(EXCERPTED DATA begins)

-- ==== Sys2Proof/Config.lean ====
section
/-! DEFINITION. The implementation parameters of R7 and the free values: what the spec fixes once for the block, or leaves
open on purpose. The free values are opaque constants, so that no proof can see what they are. -/

namespace Sys2Proof

/-- The three CRC widths the block computes (R7, R11). -/
inductive CrcWidth where
  /-- CRC8, `W` = 8 (`CTRL.WIDTH` = 0). -/
  | w8
  /-- CRC16, `W` = 16 (`CTRL.WIDTH` = 1). -/
  | w16
  /-- CRC32, `W` = 32 (`CTRL.WIDTH` = 2). -/
  | w32
  deriving DecidableEq, Repr

/-- `BASE`, the platform address of the register block: OPEN in the spec (R7, R23, R235, U12), so a parameter without
a value. -/
opaque Config.base : Word

/-- What table entry `i` holds after the `d`-th reset: unspecified, drawn freely for each entry (R40, R251, U1). -/
opaque Config.tblDraw (d i : Nat) : Word

end Sys2Proof
end

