-- ==== Sys2Proof/Machine/Operands.lean ====
section
/-! DEFINITION. What the commands take from the registers: the fields of `CTRL`, the effective range and the store bounds. -/

namespace Sys2Proof.Machine

/-- The implemented bits of `CTRL`; bits [31:6] read 0 and ignore writes (R24, R87). -/
def ctrlMask : Word := 0x0000003F

/-- `CTRL.WIDTH` (R25). -/
def widthField (c : Word) : BitVec 2 := c.extractLsb' 0 2

/-- `CTRL.REFIN` (R26). -/
def refin (c : Word) : Bool := c.getLsbD 2

/-- `CTRL.REFOUT`, which no rule of the datapath reads (R27). -/
def refout (c : Word) : Bool := c.getLsbD 3

/-- `CTRL.ENDIAN`: true for big (R28). -/
def endianBig (c : Word) : Bool := c.getLsbD 4

/-- `CTRL.RANGE_EN` (R29). -/
def rangeEn (c : Word) : Bool := c.getLsbD 5

/-- `W(CTRL)`: none for the reserved value 3 (R11). -/
def crcWidth (c : Word) : Option CrcWidth :=
  match (widthField c).toNat with
  | 0 => some .w8
  | 1 => some .w16
  | 2 => some .w32
  | _ => none

/-- `s0` of R164: the requested start. -/
def requestedStart (s : State) : Nat := if rangeEn s.ctrl then s.rstart.toNat else s.imgLow.toNat

/-- `e0` of R164: the requested end. -/
def requestedEnd (s : State) : Nat := if rangeEn s.ctrl then s.rend.toNat else s.imgHigh.toNat

/-- `s` of R164: a start below the image is raised to `IMG_LOW` (R12). -/
def effStart (s : State) : Nat := max (requestedStart s) s.imgLow.toNat

/-- `e` of R164: an end above the image is lowered to `IMG_HIGH` (R12). -/
def effEnd (s : State) : Nat := min (requestedEnd s) s.imgHigh.toNat

/-- `clipped` of R164: whether an endpoint moved. -/
def rangeClipped (s : State) : Bool := effStart s != requestedStart s || effEnd s != requestedEnd s

/-- How many addresses the loop `for a from s to e` visits: none when `s > e` (R9). -/
def rangeLength (s : State) : Nat := effEnd s + 1 - effStart s

/-- `IMG_LOW > IMG_HIGH`: there is no image (R225). -/
def noImage (s : State) : Bool := decide (s.imgHigh.toNat < s.imgLow.toNat)

/-- `storeok(n)` for `n = nbytes`, in integers that never wrap (R182, R8). -/
def storeOk (w : CrcWidth) (s : State) : Bool :=
  decide (s.imgLow.toNat ≤ s.imgHigh.toNat ∧ s.imgLow.toNat ≤ s.target.toNat ∧
    s.target.toNat + widthBytes w - 1 ≤ s.imgHigh.toNat)

end Sys2Proof.Machine
end

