-- ==== Sys2Proof/Machine/Ops.lean ====
section
/-! DEFINITION. The operations the meanings share: the image, rejecting a command (this block's only exception, R220 to
R231), the bodies of the commands after their checks, and the host's side of a step. -/

namespace Sys2Proof.Machine

/-! The image -/

/-- The byte an image holds at an address, none outside the buffer (R61). -/
def Memory.read : Memory → Nat → Option Byte
  | [], _ => none
  | (b, v) :: m, a => if a = b then some v else Memory.read m a

/-- The image with one byte set and no other changed (R62), in canonical form when the image was. -/
def Memory.write : Memory → Nat → Byte → Memory
  | [], a, v => [(a, v)]
  | (b, x) :: m, a, v =>
    if a < b then (a, v) :: (b, x) :: m
    else if a = b then (a, v) :: m
    else (b, x) :: Memory.write m a v

/-- `MemRead(a, 1)` (R61). Outside the buffer there is no step (R255). -/
def memRead (a : Nat) (s : State) : Except Fault Byte :=
  match s.image.read a with
  | some v => .ok v
  | none => .error .outsideBuffer

/-- `MemWrite(a, 1, v)` (R62). Outside the buffer there is no step (R255). -/
def memWrite (a : Nat) (v : Byte) (s : State) : Except Fault State :=
  match s.image.read a with
  | some _ => .ok { s with image := s.image.write a v }
  | none => .error .outsideBuffer

/-! Rejecting a command, and the checks -/

/-- `raise Error(E)`: sets the sticky bit of `E` and ends the command, with no other effect (R9, R221). There is no trap
entry: nothing is saved and control goes nowhere (R230). The return from it is `clearSticky` (R231). -/
def reject (e : StatusBit) (s : State) : Outcome := .next (setFlag e s)

/-- `if CTRL.WIDTH = 3 then raise Error(ERR_CFG)`, else the rest of the command with `W(CTRL)` (R223). -/
def withWidth (s : State) (rest : CrcWidth → Outcome) : Outcome :=
  match crcWidth s.ctrl with
  | none => reject .errCfg s
  | some w => rest w

/-- The outcome of a body that may reach outside the buffer. -/
def finish : Except Fault State → Outcome
  | .ok s => .next s
  | .error f => .fault f

/-! The bodies of the commands, after their checks -/

/-- The body of BUILD (R140). -/
def buildBody (w : CrcWidth) (s : State) : State :=
  setFlag .tableValid { s with tbl := tableOf (tblEntry w (refin s.ctrl) s.poly) }

/-- What START loads: `INIT` masked, and reflected in the reflected variant (R160). -/
def startValue (w : CrcWidth) (s : State) : Word :=
  if refin s.ctrl then reflect w (s.init &&& widthMask w) else s.init &&& widthMask w

/-- The body of START (R160). -/
def startBody (w : CrcWidth) (s : State) : State :=
  clearFlag .resultValid (setFlag .accValid { s with acc := startValue w s })

/-- The body of FOLD (R162). -/
def foldBody (w : CrcWidth) (b : Byte) (s : State) : State :=
  { s with acc := crcFold w (refin s.ctrl) s.tbl s.acc b }

/-- The loop of FOLDRANGE: `n` bytes from address `a` up, each read and folded in turn (R163). -/
def foldFrom (w : CrcWidth) : Nat → Nat → State → Except Fault State
  | 0, _, s => .ok s
  | n + 1, a, s =>
    match memRead a s with
    | .ok b => foldFrom w n (a + 1) (foldBody w b s)
    | .error f => .error f

/-- CLIPPED is set when a range endpoint moved (R163, R226). -/
def reportClip (s : State) : State := if rangeClipped s then setFlag .clipped s else s

/-- The body of FOLDRANGE (R163). -/
def foldRangeBody (w : CrcWidth) (s : State) : Except Fault State :=
  foldFrom w (rangeLength s) (effStart s) (reportClip s)

/-- The body of FINAL (R180). -/
def finalBody (w : CrcWidth) (s : State) : State :=
  setFlag .resultValid { s with result := (s.acc ^^^ s.xorout) &&& widthMask w }

/-- The loop of STORE: bytes `k`, ..., `k + n - 1` of the result field (R181). -/
def storeFrom (w : CrcWidth) : Nat → Nat → State → Except Fault State
  | 0, _, s => .ok s
  | n + 1, k, s =>
    match memWrite (s.target.toNat + k) (storeByte s.result (widthBytes w) (endianBig s.ctrl) k) s with
    | .ok s' => storeFrom w n (k + 1) s'
    | .error f => .error f

/-- The body of STORE (R181). -/
def storeBody (w : CrcWidth) (s : State) : Except Fault State := storeFrom w (widthBytes w) 0 s

/-- The bodies of BUILD, START, FOLDRANGE, FINAL and STORE in this order (R201). -/
def computeBody (w : CrcWidth) (s : State) : Except Fault State :=
  match foldRangeBody w (startBody w (buildBody w s)) with
  | .ok s' => storeBody w (finalBody w s')
  | .error f => .error f

/-! The host's side -/

/-- A bus Read returns `data` to the host and changes no state of the block (R88, R100). -/
def respond (data : Word) (s : State) : State := { s with readData := some data }

/-- The reset (R250, R251): every register at its reset value and the table drawn anew. The image and the host's side are
not touched (R252). -/
def assertReset (s : State) : State :=
  { State.reset with
    tbl := drawnTable s.draws
    draws := s.draws + 1
    image := s.image
    pending := s.pending
    readData := s.readData
    imageData := s.imageData }

/-- The host writes a byte of its image, which is then a byte of its buffer (R60, R61; log entry 8). -/
def hostImageWrite (a : Word) (v : Byte) (s : State) : State :=
  { s with image := s.image.write a.toNat v }

/-- The host reads a byte of its image (R61, R69). -/
def hostImageRead (a : Word) (s : State) : Except Fault State :=
  match memRead a.toNat s with
  | .ok v => .ok { s with imageData := some v }
  | .error f => .error f

/-- The host's next action, taken off the list of what it will do (log entry 1). -/
def fetch (s : State) : Option (HostAction × State) :=
  match s.pending with
  | [] => none
  | a :: rest => some (a, { s with pending := rest })

/-- The Read of `STATUS`, the one access allowed while BUSY = 1 (R263). -/
def isStatusRead : HostAction → Bool
  | .request (.bus t) => decide (t.dir = .read ∧ t.offset = 0x1C ∧ t.size = 4)
  | _ => false

/-- Whether an action is an access that BUSY forbids: any but a `STATUS` read (R263); the reset is no access. -/
def busyForbids (a : HostAction) (s : State) : Bool :=
  flag .busy s && !isStatusRead a && decide (a ≠ .reset)

/-- What a request that decodes to nothing does: an invalid command word is rejected with ERR_CMD (R85, R222), an ill-formed
transaction is a bus error (R116). -/
def rejectRequest (e : DecodeError) (s : State) : Outcome :=
  match e with
  | .nonzeroRsvd => reject .errCmd s
  | .reservedOpcode => reject .errCmd s
  | .nonzeroArg => reject .errCmd s
  | .badSize => .fault .busError
  | .misaligned => .fault .busError
  | .unmapped => .fault .busError

end Sys2Proof.Machine
end

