/-- BUILD, START and FINAL in turn make the table, the accumulator and the result valid (R262). -/
theorem execAll_build_start_final {s : State} {w : CrcWidth} (hw : crcWidth s.ctrl = some w) :
    execAll [.build, .start, .final] s = .next (finalBody w (startBody w (buildBody w s))) :=
  calc execAll [.build, .start, .final] s
      = execAll [.final] (startBody w (buildBody w s)) := execAll_append_next (execAll_build_start hw)
    _ = _ := (execAll_singleton _ _).trans (exec_final_of_valid hw (by simp))

/-- What R262 says after the validity bits fell: each of the four commands is rejected until what it needs is redone. -/
theorem rejected_until_redone {t u : State} {is : List Instr} (b : Byte) (htable : flag .tableValid t = false)
    (hacc : flag .accValid t = false) (hresult : flag .resultValid t = false) (h : execAll is t = .next u)
    (hwidth : u.ctrl.extractLsb' 0 2 ≠ 3) :
    ((∀ i ∈ is, ¬ redoes .build i) ∨ (∀ i ∈ is, ¬ redoes .start i) →
      ∀ j ∈ [Instr.fold b, .foldRange], exec j u = .next { u with status := u.status ||| 0x00000080 }) ∧
    ((∀ i ∈ is, ¬ redoes .start i) → exec .final u = .next { u with status := u.status ||| 0x00000080 }) ∧
    ((∀ i ∈ is, ¬ redoes .final i) → exec .store u = .next { u with status := u.status ||| 0x00000080 }) := by
  obtain ⟨hseq, -⟩ := invalidInputRaisesErrSeq u
  obtain ⟨-, hfinal, hstore⟩ := hseq hwidth
  refine ⟨fun hnot j hj => exec_folds_of_invalid hwidth ?_ hj, fun hnot => hfinal ?_, fun hnot => hstore ?_⟩
  · exact hnot.imp (execAll_keeps_invalid rfl h htable) (execAll_keeps_invalid rfl h hacc)
  · exact execAll_keeps_invalid rfl h hacc hnot
  · exact execAll_keeps_invalid rfl h hresult hnot

/-- Settles O52: the write clears the validity bits, they stay 0 until what they stand for is redone, and ERR_SEQ is the answer
exactly as long. -/
theorem configurationChangeInvalidates : Obligations.ConfigurationChangeInvalidates := by
  refine fun s t d b => ⟨fun h hchange => ?_, fun h => ?_⟩
  · have ht := exec_wrCtrl_of_change h hchange
    have hflag (f : StatusBit) : flag f t = flag f (clearValid s) := by rw [ht]; rfl
    have htable : flag .tableValid t = false := by simp [hflag]
    have hacc : flag .accValid t = false := by simp [hflag]
    have hresult : flag .resultValid t = false := by simp [hflag]
    refine ⟨htable, hacc, hresult, by rw [ht]; rfl, by rw [ht]; rfl, fun is u hu hwidth =>
      rejected_until_redone b htable hacc hresult hu hwidth, fun hwidth => ?_⟩
    obtain ⟨w, hw⟩ := exists_crcWidth_of_usable hwidth
    exact ⟨_, execAll_build_start_final hw, fun j hj x hx => errSeq_of_all_valid (by simp) (by simp) hj hx⟩
  · cases h
    have htable : flag .tableValid (clearFlag .tableValid { s with poly := d }) = false := by simp
    refine ⟨htable, rfl, rfl, fun is u hu hwidth hnot j hj =>
      exec_folds_of_invalid hwidth (.inl (execAll_keeps_invalid rfl hu htable hnot)) hj, fun hwidth hacc => ?_⟩
    have hacc' : flag .accValid (clearFlag .tableValid { s with poly := d }) = true := by
      rw [flag_clearFlag, Bool.and_eq_true]
      exact ⟨hacc, rfl⟩
    obtain ⟨w, hw⟩ := exists_crcWidth_of_usable hwidth
    exact ⟨_, exec_build_of_width hw, fun j hj x hx => errSeq_of_folds (by simp [hacc']) hj hx⟩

(EXCERPTED DATA ends)

→ WORK REQUIRED
In the entries above, identify every line with the word "hchange". Copy those lines.

→ RESULT BELOW
  refine fun s t d b => ⟨fun h hchange => ?_, fun h => ?_⟩
  · have ht := exec_wrCtrl_of_change h hchange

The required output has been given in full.